E parto da un manifesto, dall’iconico “Uccidiamo il chiaro di luna!” che un Filippo Tommaso Marinetti tanto insulso in versi quanto dinamitardo in prosa scrisse, ovviamente, come manifesto letterario del futurismo, chiaro segnale di rottura con la poesia, per l’appunto, da “chiaro di luna” che, in gran parte, aveva scandito i versi dei secoli precedenti.
Ecco, siccome provocare è, spesso, la mia vocazione e, in qualche misura, anche il mio piacere, faccio mia la natura quasi sacrilega di quel manifesto, parafrasandolo, a cinquine ancora calde, in un “Aboliamo le Targhe Tenco”.
Ora, questa è chiaramente (e sottolineo “chiaramente”) una provocazione nella forma, ma lo è relativamente nei fatti: se, secondo Sergio Sacchi, che del Club Tenco è direttore artistico, la canzone d’autore si è fermata a Silvestri e Capossela, mi chiedo quale sia l’attualità di continuare a parlare di canzone d’autore.
E, direttamente collegata, quale sia l’attualità di premiare qualcosa a cui sempre Sacchi attribuisce “tantissime direzioni”, ma su cui dice- cito testualmente- “ho i miei dubbi che conducano lontano”: come, sono già finiti i giorni della canzone senza aggettivi?!?
Fossi un cantautore, mi sentirei a dir poco offeso da quell’uscita lì, che è un concentrato di superficialità e distrazione, e scatenerei l’inferno per avere quantomeno un chiarimento.
Anche perché la canzone d’autore vive un ottimo momento di forma, con un sacco di proposte interessantissime. Solo che sono, spesso e volentieri, underground, e se non riescono ad emergere è anche per colpa di questo paternalismo da quattro soldi, condito con un pizzico di passatismo, che non guasta mai, ma che avrebbe anche fracassato un po’ la minchia.
Bene, direi che è il caso di centrare uno dei tanti (preparatevi!) punti all’ordine del giorno, probabilmente il più succoso ed il più infuocato.
Ma prima di farlo mi prendo un momento per palesare i miei non -voti (nel senso che io non sono fra i giurati, ma se lo fossi stato, avrei votato gli album che sto per citare, così non si dica che tiro sassi e nascondo mani), e nel confessare le mie, ribadisco, non- preferenze, dico anche che si fermeranno a quattro categorie: ho ascoltato troppe poche cose per poter parlare degli album d’interprete, idem per la categoria degli album a progetto, che- probabilmente- non voterei nemmeno perché, in tutta sincerità, non capisco il motivo della sua esistenza.

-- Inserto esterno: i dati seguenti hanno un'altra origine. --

-- ==== Sys2Proof/Machine/Ops.lean ====
section
/-! DEFINITION. The named operations over the state: the arrays' entries, the pseudocode primitives of 00_scope.md rule
R12, and the ONE way a command completes or is refused (20_memory.md rule R57, 60_exceptions.md rule R162). The HTB has no
trap and no return from one (rule R167): an error is a completion code, and `raiseCmdError` is all there is to take. -/

namespace Sys2Proof.Machine

/-- What a step of this machine answers. -/
abbrev Outcome := Host.Outcome State Fault Refusal

/-- How the body of a command ends early: by `raise CmdError(code)` (rule R12), or by a fault of the model. -/
inductive Halt where
  | cmdErr (e : ErrCode)
  | fault (f : Fault)
  deriving DecidableEq, Repr

/-- The body of `Execute`: it computes new values and takes effect only when the completion step applies them. -/
abbrev Exec (α : Type) := Except Halt α

/-- `raise CmdError(code)` in a body (rule R12). -/
def cmdError {α : Type} (e : ErrCode) : Exec α := .error (.cmdErr e)

/-- A fault of the model in a body. -/
def stop {α : Type} (f : Fault) : Exec α := .error (.fault f)

/-- Run a body and then the rest; the first that ends early ends it all. -/
def andThen {α β : Type} (x : Exec α) (f : α → Exec β) : Exec β :=
  match x with
  | .ok a => f a
  | .error h => .error h

/-- `complete(OK)`: "It sets STATUS.ERR to 0 and STATUS.BUSY to 0" (rules R12, R57). -/
def completeOk (s : State) : Outcome := .next { s with err := .ok, busy := false }

/-- The effect of an error: "STATUS.ERR <- code and STATUS.BUSY <- 0. No other state changes." (rule R162). -/
def raiseCmdError (e : ErrCode) (s : State) : Outcome := .next { s with err := e, busy := false }

/-- The end of the completion step of a command (rule R57): the writes of a body that succeeded are applied to the state;
"Writes made earlier in the same step's pseudocode are discarded" (rule R162) when it raised an error. -/
def completion (s : State) (r : Exec State) : Outcome :=
  match r with
  | .ok t => completeOk t
  | .error (.cmdErr e) => raiseCmdError e s
  | .error (.fault f) => .fault f

/-- Entry i of a table. -/
def Table.get {α : Type} {n : Nat} (t : Table α n) (i : Nat) (h : i < n) : α := t.entries[i]'(Nat.lt_of_lt_of_eq h t.size.symm)

/-- A table with entry i replaced. -/
def Table.set {α : Type} {n : Nat} (t : Table α n) (i : Nat) (a : α) : Table α n :=
  ⟨t.entries.set i a, List.length_set.trans t.size⟩

/-- FREQ[y] (rule R31). -/
def freqAt (s : State) (y : Sym) : Count := s.freq.get y.toNat y.isLt

/-- FREQ[y] <- c. -/
def setFreq (s : State) (y : Sym) (c : Count) : State := { s with freq := s.freq.set y.toNat c }

/-- Every FREQ[y] <- 0 (rule R100: the table "is discarded once leaves are created"). -/
def clearFreq (s : State) : State := { s with freq := Table.fill 256 0#32 }

/-- CODE[y] (rule R39). -/
def codeAt (s : State) (y : Sym) : CodeEntry := s.code.get y.toNat y.isLt

/-- A code table with entry y replaced. -/
def setCodeEntry (c : Table CodeEntry 256) (y : Sym) (e : CodeEntry) : Table CodeEntry 256 := c.set y.toNat e

/-- The code table with every entry clear (rules R39, R120). -/
def clearCode : Table CodeEntry 256 := Table.fill 256 CodeEntry.clear

/-- NODE[i] if the entry holds a value (rule R32); there is no NODE[511]. -/
def nodeAt (s : State) (i : NodeIdx) : Option NodeRec :=
  if h : i.toNat < 511 then s.node.get i.toNat h else none

/-- NODE[i] where the pseudocode reads it; an entry "at index NODE_CNT or above holds no value" (rule R32), and reading
one is a fault of the model (log 5). -/
def readNodeRec (s : State) (i : NodeIdx) : Exec NodeRec :=
  match nodeAt s i with
  | some r => .ok r
  | none => stop .nodeNoValue

/-- NODE[i] <- r; a write of NODE[511] is a fault of the model (log 9). -/
def writeNodeRec (s : State) (i : NodeIdx) (r : NodeRec) : Exec State :=
  if i.toNat < 511 then .ok { s with node := s.node.set i.toNat (some r) } else stop .arenaFull

/-- COLL_LEN (rule R34). -/
def collLen (s : State) : Nat := s.coll.length

/-- RESULT0..2 <- a, b, c: a read-type command "writes all three registers when it succeeds" (rule R26). -/
def writeResults (s : State) (a b c : Word) : State := { s with result0 := a, result1 := b, result2 := c }

/-- The collection holds one node, i: "that remaining node is the root" (rules R28, R40, R100, R102). -/
def becomeTree (s : State) (i : NodeIdx) : State :=
  { s with phase := .tree, rootValid := true, rootIdx := i, decCur := i }

/-- Byte k of a register's value: bits 8k+7..8k, little-endian (20_memory.md rule R55). -/
def registerByte (v : Word) (k : Nat) : BitVec 8 := v.extractLsb' (8 * k) 8

/-- The address of byte k of the register at `off` in a byte-addressed memory map (rule R55). -/
def byteAddress (off : BitVec 8) (k : Nat) : Nat := Config.htbBase + off.toNat + k

end Sys2Proof.Machine

namespace Sys2Proof.Config

/-- OPEN parameter behind `LAT(op, state)`: the cycles above 1 from acceptance to completion (rules R8, R186). -/
opaque latencyAboveOne : Word → Machine.State → Nat

/-- `LAT(op, state)`, "at least 1" (rule R8). No rule of the model reads it (rule R186). Log 12. -/
def latency (op : Word) (s : Machine.State) : Nat := latencyAboveOne op s + 1

end Sys2Proof.Config
end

Come album dell’anno avrei votato Venti- Giorgio Canali& Rossofuoco, Anamorfosi- Alan+, Jungle Gum- Respiro. Tre modi diversi di intendere le di scrivere a canzone d’autore: il fuoco di Giorgio, le incessanti cascate di parole degli Alan+ ed il superpop trascinante (ma testualmente densissimo) dei Respiro.
Fra le opere prime le mie preferenze sarebbero andate a Toccaterra- Emma Nolde, Le gabbie dei tori- Prevosti ed Esistere- Serena Diodati. Probabilmente la categoria che più mi avrebbe messo in difficoltà- un’altra manciata di album la citerò fra poco- ma alla fine sarei andato sul taurino fatalismo del buon Mattia, sulla classe cristallina di Emma Nolde e sul perfetto incastro fra acustico ed elettronico, condito da testi splendidi, di Serena Diodati.

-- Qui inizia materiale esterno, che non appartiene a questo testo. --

/-- Rule R181: reset at any time gives every item its reset value and abandons a pending command. PEND, which then has no
value, is not part of this. That rst is one line of the script and leaves the host's fields is the model's choice (log 14),
that the host moves while BUSY = 1 when it heads the schedule is log 1, and that a step with nothing to do keeps the state
is log 15. -/
def Obligations.ResetAbandonsTheCommand : Prop :=
  ∀ (s : State) (rest : List HostLine), s.script = .reset :: rest → s.busy = false ∨ (∃ q, s.sched = .host :: q) →
    ∃ t, step s = .next t ∧ t.busy = false ∧
      t = { State.reset with
        pend := t.pend, script := rest, sched := t.sched, reads := s.reads, missed := s.missed, draws := s.draws } ∧
      (rest = [] → step t = .next t)

/-- Rule R189: the host has no move, short of reset, that changes FREQ, NODE, COLL or CODE (or a counter, a result, the tree's
root or the cursor). -/
def Obligations.HostCannotWriteTheArrays : Prop :=
  ∀ (l : HostLine) (s t : State), hostMove l s = .next t → l ≠ .reset →
    t.freq = s.freq ∧ t.node = s.node ∧ t.coll = s.coll ∧ t.code = s.code ∧ t.nodeCnt = s.nodeCnt ∧ t.nleaf = s.nleaf ∧
    t.rootValid = s.rootValid ∧ t.rootIdx = s.rootIdx ∧ t.decCur = s.decCur ∧ t.phase = s.phase ∧ t.err = s.err ∧
    t.result0 = s.result0 ∧ t.result1 = s.result1 ∧ t.result2 = s.result2

/-! ### Steps (20_memory.md section 3, 70_reset_and_hazards.md) -/

/-- Rules R57, R62: when the engine moves, a step is exec of the decoded command; the schedule gives up the entry it used.
Rule R175: with no command pending and no access of the host, nothing changes. -/
def Obligations.StepRunsTheDecodedCommand : Prop :=
  ∀ (s : State) (i : Instr),
    (s.busy = true → decode s.pend.word = .ok i →
      (s.script = [] ∨ s.sched = [] → step s = exec i s) ∧
      (∀ l rest q, s.script = l :: rest → s.sched = .engine :: q → step s = exec i { s with sched := q })) ∧
    (∀ w : Nat, decode (BitVec.ofNat 32 w) = .ok i →
      step (s.withFetchWord 32 w) = exec i { s with pend := ⟨BitVec.ofNat 32 w, s.dataIn⟩, busy := true }) ∧
    (s.busy = false → s.script = [] → step s = .next s)

/-- Rules R63, R80: `do C` accepts C, lets it complete, and goes on when STATUS shows BUSY = 0. -/
def Obligations.DoIssuesAndWaits : Prop :=
  ∀ (s t : State) (c : Instr) (rest : List HostLine), s.busy = false → s.sched = [] → s.script = issue c ++ rest →
    exec c { s with pend := ⟨encode c, s.dataIn⟩, busy := true, script := .poll :: rest } = .next t →
    Host.Core.run core 3 s = .next { t with script := rest, reads := statusWord t :: t.reads }

/-- Rule R187: every accepted command completes, whatever the host does meanwhile short of reset and DECERR; the bound is the
schedule's length (the model's choice, log 1). -/
def Obligations.AcceptedCommandsComplete : Prop :=
  ∀ s : State, Inv s → s.busy = true → (∀ l ∈ s.script, l.isQuiet = true) →
    ∃ k t, k ≤ s.sched.length + 1 ∧ Host.Core.run core k s = .next t ∧ t.busy = false ∧ t.pend = s.pend
end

Per i dischi in dialetto avrei scelto Manzamà- Fratelli Mancuso, Mediterraneo Ostinato- Stefano Saletti& Banda Ikonae Fora Tempu- Lautari. Non credo affatto nell’oggettività, ma il disco dei Fratelli Mancuso è di un bello oggettivo, pari solo alla loro importanza musicale e culturale. Il lavoro di Saletti ed i suoi compagni incarna perfettamente il mio concetto di musica folk, quello dei Lautari il mio concetto di fare musica.
E, per ultimo, come miglior canzone sarei andato su L’Abisso- Francesco Bianconi, Chitarra nera- Vasco Brondi e Primavera a Lesbo- Marco Sonaglia. Tre pezzi dalle nuances quasi antipodiche, fra l’autoanalisi spietata di Bianconi, l’esistenzialismo fragilmente decadente di Brondi e la vera anima da musica d’autore, quella orgogliosamente politica e partigiana (finalmente!), di Marco.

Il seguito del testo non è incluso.